Jean-François GAVOURY écrit :
En prenant l’initiative de publier un tel article, Michel Dandelot tend à rendre un hommage à l’ensemble des victimes de l’OAS en Algérie et en France : je l’en remercie et y vois une sorte de pré-célébration du XIe anniversaire du dévoilement par le Maire de Paris, au cimetière du Père Lachaise, le 6 octobre 2011, du premier monument dédié par une institution publique à cette catégorie de victimes de la guerre d’Algérie : une « pauvre espèce », que le traitement au plus haut sommet des administrations et services de l’État au cours des neuf premiers mois de cette année a maintenue à l’écart de la République et de la Nation.
Suite à l’article que j’ai fait paraître il y a quelques jours (lien ci-dessous) je tiens à rappeler cet autre hommage qui a eu lieu aussi dans l'Oise il y a 10 ans.
Paris, 8 mai 2012.
Précisément un siècle, un an, un mois et un jour après sa naissance dans cette commune de l’arrondissement de Senlis (Oise), Mello a rendu hommage en même temps qu’honneur à la mémoire de Roger Gavoury dans le cadre des cérémonies anniversaires du 8 mai 1945.

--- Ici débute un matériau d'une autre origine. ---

theorem test_witness_EntropyAndDrbg :
    (∃ (h : Fin 16) (bits rings : BitVec 64) (s t : State), s.up h = true ∧ (s.H h).power = 0 ∧ ((s.ent h).source ≠ .starting ∨
      (s.ent h).testing ≠ 0) ∧ (t = (List.range 64).foldl (fun s p => samplePair h p (b2n (bits.toNat.testBit p))
      (rings.toNat.testBit p) s) s)) ∧
    (∃ (h : Fin 16) (bits rings : BitVec 64) (s : State), (s.up h = false ∨ (s.H h).power ≠ 0)) ∧
    (∃ (h : Fin 16) (s : State), s.up h = true ∧ (s.H h).power = 0 ∧ (s.ent h).source = .healthy ∧ 768 ≤ (s.ent h).collN ∧
      (s.ent h).pool.length < 5) ∧
    (∃ (h : Fin 16) (s : State), s.up h = true ∧ (s.ent h).testing = 1 ∧ 4096 ≤ (s.ent h).testPos) ∧
    (∃ (h : Fin 16) (who : Requester) (s w : State), s.answers h = true ∧ w = wakeHearth h s ∧ mgrOrInner who = true ∧ (w.ent
      h).source = .failed) ∧
    (∃ (h : Fin 16) (who : Requester) (s w : State), s.answers h = true ∧ w = wakeHearth h s ∧ mgrOrInner who = true ∧ (w.ent
      h).source = .healthy) ∧
    (∃ (h : Fin 16) (who : Requester) (s w : State), s.answers h = true ∧ w = wakeHearth h s ∧ mgrOrInner who = true ∧ (w.ent
      h).source ≠ .failed) ∧
    (∃ (h : Fin 16) (who : Requester) (s w : State), s.answers h = true ∧ w = wakeHearth h s ∧ mgrOrInner who = true ∧ (w.ent
      h).source ≠ .healthy) ∧
    (∃ (h : Fin 16) (s : State), s.up h = true ∧ (s.ent h).testing = 3 ∧ 4096 ≤ (s.ent h).testPos) ∧
    (∃ (h : Fin 16) (s t : State), s.up h = true ∧ (s.ent h).testing = 2 ∧ 4096 ≤ (s.ent h).testPos ∧ (s.ent h).testFails = 0 ∧
      (t = s.modEnt h (fun e =>
      { e with testing := 0, removed := 0, under := 0, testFails := 0, source := .healthy, coll := 0, collN := 0, pool := [], tests := [] }))) ∧
    (∃ (h : Fin 16) (s : State) (kv : Bytes × Bytes), s.up h = true ∧ (s.ent h).drbg = .uninstantiated ∧ (s.ent h).source =
      .healthy ∧ 5 ≤ (s.ent h).pool.length ∧ kv = drbgUpdate (zeros 32) (zeros 16) (drbgDf (((s.ent h).pool.take 4).flatten ++
      (padTo 16 s.chim.fuses.serial ++ [byte h] ++ zeros 15)))) ∧
    (∃ (h : Fin 16) (n : Nat) (s t : State) (b : Bytes), s.up h = true ∧ 1 ≤ n ∧ n ≤ 65536 ∧ seedWaits (s.H h) = false ∧
      drbgRequest h n false s = some (b, t)) ∧
    (∃ (h : Fin 16) (n : Nat) (s : State), (seedWaits (s.H h) = true ∨ drbgRequest h n false s = none)) ∧
    (∃ (h : Fin 16) (s : State), s.up h = true ∧ (s.ent h).drbg ≠ .uninstantiated ∧ canReseed (s.ent h) = true ∧ (s.reseedPeriod
      h ≤ (s.ent h).requests ∨ (s.ent h).drbg = .holdover ∨ (s.ent h).drbg = .stopped)) ∧
    (∃ (h : Fin 16) (who : Requester) (d : Word) (s w : State), s.answers h = true ∧ w = wakeHearth h s ∧ mgrOrInner who = true) ∧
    (∃ (h : Fin 16) (who : Requester) (s w : State), s.answers h = true ∧ w = wakeHearth h s ∧ isInner who = true ∧ 4 ≤ (w.ent
      h).bufIn.length) ∧
    (∃ (h : Fin 16) (who : Requester) (s w : State), s.answers h = true ∧ w = wakeHearth h s ∧ isOuter who = true ∧ 4 ≤ (w.ent
      h).bufOut.length) ∧
    (∃ (h : Fin 16) (who : Requester) (s w : State), s.answers h = true ∧ w = wakeHearth h s ∧ isInner who = true ∧ (w.ent
      h).bufIn.length < 4) ∧
    (∃ (h : Fin 16) (who : Requester) (s w : State), s.answers h = true ∧ w = wakeHearth h s ∧ isInner who = false) ∧
    (∃ (h : Fin 16) (who : Requester) (s w : State), (∀ v, who ≠ .vf v) ∧ s.answers h = true ∧ w = wakeHearth h s ∧ inVendorTest
      w = true ∧ 32 ≤ (w.ent h).rawN) ∧
    (∃ (h : Fin 16) (who : Requester) (s w : State), (∀ v, who ≠ .vf v) ∧ s.answers h = true ∧ w = wakeHearth h s ∧ inVendorTest
      w = false) :=
  ⟨by refine ⟨0, 0xFFFF, 1, entSt id, _, ?_, ?_, ?_, rfl⟩ <;> decide +kernel,
   by refine ⟨15, 0, 0, base, ?_⟩ <;> decide +kernel,
   by refine ⟨0, entSt (fun e => { e with collN := 768, pool := [] }), ?_, ?_, ?_, ?_, ?_⟩ <;> decide +kernel,
   by refine ⟨0, entSt (fun e => { e with testing := 1, testPos := 4096 }), ?_, ?_, ?_⟩ <;> decide +kernel,
   by refine ⟨0, .pf0, entSt (fun e => { e with source := .failed }), _, ?_, rfl, ?_, ?_⟩ <;> decide +kernel,
   by refine ⟨0, .pf0, entSt id, _, ?_, rfl, ?_, ?_⟩ <;> decide +kernel,
   by refine ⟨0, .inner 0, entSt id, _, ?_, rfl, ?_, ?_⟩ <;> decide +kernel,
   by refine ⟨0, .inner 3, base, _, ?_, rfl, ?_, ?_⟩ <;> decide +kernel,
   by refine ⟨0, entSt (fun e => { e with testing := 3, testPos := 4096 }), ?_, ?_, ?_⟩ <;> decide +kernel,
   by refine ⟨0, entSt (fun e => { e with testing := 2, testPos := 4096 }), _, ?_, ?_, ?_, ?_, rfl⟩ <;> decide +kernel,
   by refine ⟨0, entSt (fun e => { e with drbg := .uninstantiated }), _, ?_, ?_, ?_, ?_, rfl⟩ <;> decide +kernel,
   by refine ⟨0, 1, entSt id, _, _, ?_, ?_, ?_, ?_, pairOf (by decide +kernel)⟩ <;> decide +kernel,
   by refine ⟨0, 1, base, ?_⟩ <;> decide +kernel,
   by refine ⟨0, entSt (fun e => { e with drbg := .stopped }), ?_, ?_, ?_, ?_⟩ <;> decide +kernel,
   by refine ⟨0, .pf0, 3, base, _, ?_, rfl, ?_⟩ <;> decide +kernel,
   by refine ⟨0, .inner 0, entSt (fun e => { e with bufIn := zeros 4 }), _, ?_, rfl, ?_, ?_⟩ <;> decide +kernel,
   by refine ⟨0, .outer 0, entSt (fun e => { e with bufOut := zeros 4 }), _, ?_, rfl, ?_, ?_⟩ <;> decide +kernel,
   by refine ⟨0, .inner 0, entSt (fun e => { e with bufIn := zeros 3 }), _, ?_, rfl, ?_, ?_⟩ <;> decide +kernel,
   by refine ⟨0, .outer 0, base, _, ?_, rfl, ?_⟩ <;> decide +kernel,
   by refine ⟨0, .pf0, entSt (fun e => { e with rawN := 32 }), _, (fun _ h => nomatch h), ?_, rfl, ?_, ?_⟩ <;> decide +kernel,
   by refine ⟨0, .pf0, lcSt 4 base, _, (fun _ h => nomatch h), ?_, rfl, ?_⟩ <;> decide +kernel⟩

Son nom figure désormais sur le Monument aux Morts, fraîchement restauré.
Je vous propose de bien vouloir trouver en pièce jointe, pour information, la teneur du propos qui a été le mien en cette circonstance au cours de laquelle l’unité du monde combattant s’est manifestée de façon exemplaire.
Bien cordialement,
Jean-François Gavoury
Pupille de la Nation
Orphelin de guerre
Président l'Association nationale
pour la protection de la mémoire
des victimes de l'OAS (ANPROMEVO)
Cérémonie d'hommage
à la mémoire
de Roger Gavoury
le 8 mai 2012 à Mello (Oise)
Intervention de Jean-François Gavoury
Madame le maire de Mello,
Monsieur le vice-président du conseil général,
Monsieur le maire de Cires-les-Mello,
Messieurs les représentants du monde combattant,
Mesdames et Messieurs,
Les deux premiers tiers du siècle dernier ont été marqués par la guerre.
La plus longue d’entre elles a été celle d’Algérie :
- la plus longue à être reconnue telle et à prendre cette dénomination, trente-sept ans après sa cessation ;
- la plus longue à panser ses plaies, puisque cinquante années n’y ont pas suffi ;
- la plus longue, enfin et surtout, par sa durée : sept ans et plus (sept ans huit mois) et même bien davantage (dix-sept ans si, comme Mohammed Harbi, l’on fait remonter son début à un fait générateur survenu à Sétif il y a soixante-sept ans jour pour jour, un mardi, le 8 mai 1945 !).
Le nombre des événements survenus durant cette guerre est évidemment en corrélation avec sa durée. Certains d’entre eux ont été occultés par les pouvoirs publics, en particulier ceux se rapportant à la page franco-française du conflit, celle qui s’est écrite en 1961-1962.
Cependant, l’historienne Anne-Marie Duranton-Crabol, dans son ouvrage de 1995 intitulé "Le temps de l’OAS", a su voir dans l’assassinat de Roger Gavoury un "événement marqueur" dans l’histoire du mouvement factieux : "Cruel hommage, écrivait-elle, rendu à l’efficacité du commissaire d’Alger, payant les coups portés à l’Organisation par la cellule qu’il avait créée au sein de la sûreté urbaine."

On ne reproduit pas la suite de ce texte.